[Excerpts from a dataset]

********************

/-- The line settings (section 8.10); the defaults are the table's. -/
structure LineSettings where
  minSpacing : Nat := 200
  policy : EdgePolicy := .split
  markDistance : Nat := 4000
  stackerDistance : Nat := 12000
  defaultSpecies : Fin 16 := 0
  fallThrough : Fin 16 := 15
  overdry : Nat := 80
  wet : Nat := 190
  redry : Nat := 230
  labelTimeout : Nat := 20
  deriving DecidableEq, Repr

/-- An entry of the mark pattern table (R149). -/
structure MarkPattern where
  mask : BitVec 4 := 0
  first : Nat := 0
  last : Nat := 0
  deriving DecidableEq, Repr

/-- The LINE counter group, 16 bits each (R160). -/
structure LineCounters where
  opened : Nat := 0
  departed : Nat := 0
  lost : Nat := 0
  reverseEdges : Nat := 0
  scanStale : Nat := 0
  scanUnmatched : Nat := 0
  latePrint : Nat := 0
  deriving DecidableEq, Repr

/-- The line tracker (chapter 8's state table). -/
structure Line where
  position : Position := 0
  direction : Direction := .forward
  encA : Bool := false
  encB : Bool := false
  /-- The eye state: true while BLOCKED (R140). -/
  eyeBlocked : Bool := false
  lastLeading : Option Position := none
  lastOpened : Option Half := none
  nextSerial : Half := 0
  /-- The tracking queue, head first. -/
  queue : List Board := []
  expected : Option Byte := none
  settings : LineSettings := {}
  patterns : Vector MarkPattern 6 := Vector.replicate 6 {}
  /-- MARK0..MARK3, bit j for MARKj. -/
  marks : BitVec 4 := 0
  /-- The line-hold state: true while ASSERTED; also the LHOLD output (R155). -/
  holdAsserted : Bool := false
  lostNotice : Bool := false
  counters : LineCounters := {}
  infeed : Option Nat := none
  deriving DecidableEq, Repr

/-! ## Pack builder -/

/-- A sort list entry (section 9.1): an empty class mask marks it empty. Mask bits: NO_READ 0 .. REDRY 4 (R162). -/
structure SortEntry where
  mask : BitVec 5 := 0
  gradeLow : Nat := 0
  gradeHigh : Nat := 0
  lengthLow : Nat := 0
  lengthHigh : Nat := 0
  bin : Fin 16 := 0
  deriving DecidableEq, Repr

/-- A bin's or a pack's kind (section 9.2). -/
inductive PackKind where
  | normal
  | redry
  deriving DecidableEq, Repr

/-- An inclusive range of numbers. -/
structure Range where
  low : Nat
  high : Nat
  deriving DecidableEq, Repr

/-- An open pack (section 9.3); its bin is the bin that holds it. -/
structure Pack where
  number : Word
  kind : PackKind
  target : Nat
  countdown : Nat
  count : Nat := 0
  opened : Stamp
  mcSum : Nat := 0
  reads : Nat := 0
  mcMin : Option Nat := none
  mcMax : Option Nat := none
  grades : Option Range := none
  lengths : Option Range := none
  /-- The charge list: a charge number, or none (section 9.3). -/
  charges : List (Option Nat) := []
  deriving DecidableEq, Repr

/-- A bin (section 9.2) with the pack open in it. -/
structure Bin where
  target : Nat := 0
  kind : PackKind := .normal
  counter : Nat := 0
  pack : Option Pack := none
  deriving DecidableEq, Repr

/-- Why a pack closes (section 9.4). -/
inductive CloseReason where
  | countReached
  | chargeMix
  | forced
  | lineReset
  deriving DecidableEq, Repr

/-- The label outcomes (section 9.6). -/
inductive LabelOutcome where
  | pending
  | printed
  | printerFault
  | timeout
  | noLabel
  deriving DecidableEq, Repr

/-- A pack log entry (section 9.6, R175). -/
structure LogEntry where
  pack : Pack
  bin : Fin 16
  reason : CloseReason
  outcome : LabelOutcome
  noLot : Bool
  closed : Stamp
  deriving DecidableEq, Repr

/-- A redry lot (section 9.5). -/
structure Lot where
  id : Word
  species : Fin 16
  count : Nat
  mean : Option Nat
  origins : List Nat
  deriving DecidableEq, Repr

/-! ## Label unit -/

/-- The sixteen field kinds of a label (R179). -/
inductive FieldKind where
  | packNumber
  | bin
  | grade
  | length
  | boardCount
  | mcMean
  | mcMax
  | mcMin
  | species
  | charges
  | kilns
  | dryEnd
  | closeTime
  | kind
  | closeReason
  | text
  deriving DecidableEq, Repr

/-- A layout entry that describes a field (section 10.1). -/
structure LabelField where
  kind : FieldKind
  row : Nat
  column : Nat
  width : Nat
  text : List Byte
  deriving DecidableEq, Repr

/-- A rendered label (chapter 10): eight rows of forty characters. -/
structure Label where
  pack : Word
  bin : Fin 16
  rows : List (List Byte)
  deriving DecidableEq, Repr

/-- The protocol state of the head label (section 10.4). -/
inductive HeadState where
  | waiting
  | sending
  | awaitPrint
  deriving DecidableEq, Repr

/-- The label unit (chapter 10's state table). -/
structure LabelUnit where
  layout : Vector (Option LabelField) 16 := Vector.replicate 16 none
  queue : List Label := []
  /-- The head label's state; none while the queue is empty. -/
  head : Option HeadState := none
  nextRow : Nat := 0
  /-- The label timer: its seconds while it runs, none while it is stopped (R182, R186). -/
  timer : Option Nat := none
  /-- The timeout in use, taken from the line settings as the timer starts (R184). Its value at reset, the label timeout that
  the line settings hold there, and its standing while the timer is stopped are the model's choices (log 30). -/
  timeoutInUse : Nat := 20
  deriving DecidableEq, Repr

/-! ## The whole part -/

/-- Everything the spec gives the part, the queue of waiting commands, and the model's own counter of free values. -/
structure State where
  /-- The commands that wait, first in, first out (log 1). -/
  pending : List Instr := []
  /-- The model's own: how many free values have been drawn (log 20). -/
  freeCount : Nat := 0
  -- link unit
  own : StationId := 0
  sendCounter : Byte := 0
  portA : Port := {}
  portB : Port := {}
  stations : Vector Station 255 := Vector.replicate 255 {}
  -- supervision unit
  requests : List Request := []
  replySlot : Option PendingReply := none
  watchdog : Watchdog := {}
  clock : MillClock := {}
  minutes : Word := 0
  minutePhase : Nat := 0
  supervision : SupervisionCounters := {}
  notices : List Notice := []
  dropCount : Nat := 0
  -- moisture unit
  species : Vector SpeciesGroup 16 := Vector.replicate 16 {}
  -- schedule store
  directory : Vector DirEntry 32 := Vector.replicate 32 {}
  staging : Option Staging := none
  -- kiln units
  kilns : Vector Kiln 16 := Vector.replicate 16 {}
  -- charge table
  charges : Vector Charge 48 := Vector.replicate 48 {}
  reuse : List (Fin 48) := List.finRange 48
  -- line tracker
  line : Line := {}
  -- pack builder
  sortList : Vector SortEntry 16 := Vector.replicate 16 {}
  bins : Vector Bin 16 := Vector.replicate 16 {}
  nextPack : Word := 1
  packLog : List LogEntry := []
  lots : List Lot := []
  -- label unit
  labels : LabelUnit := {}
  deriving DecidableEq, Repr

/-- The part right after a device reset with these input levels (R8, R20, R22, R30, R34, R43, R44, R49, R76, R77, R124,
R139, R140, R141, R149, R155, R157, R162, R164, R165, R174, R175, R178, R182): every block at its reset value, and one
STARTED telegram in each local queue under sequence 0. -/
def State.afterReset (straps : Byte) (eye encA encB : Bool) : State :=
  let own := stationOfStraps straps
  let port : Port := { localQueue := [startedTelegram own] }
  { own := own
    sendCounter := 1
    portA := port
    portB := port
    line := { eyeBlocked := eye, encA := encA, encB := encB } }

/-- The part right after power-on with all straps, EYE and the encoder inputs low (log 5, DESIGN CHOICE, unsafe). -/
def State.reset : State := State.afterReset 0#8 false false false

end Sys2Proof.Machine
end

********************

[EXERCISE GOAL] Every line in the data that holds "chapter" should be copied out.

[REPLY]
/-- The line tracker (chapter 8's state table). -/
/-- A rendered label (chapter 10): eight rows of forty characters. -/
/-- The label unit (chapter 10's state table). -/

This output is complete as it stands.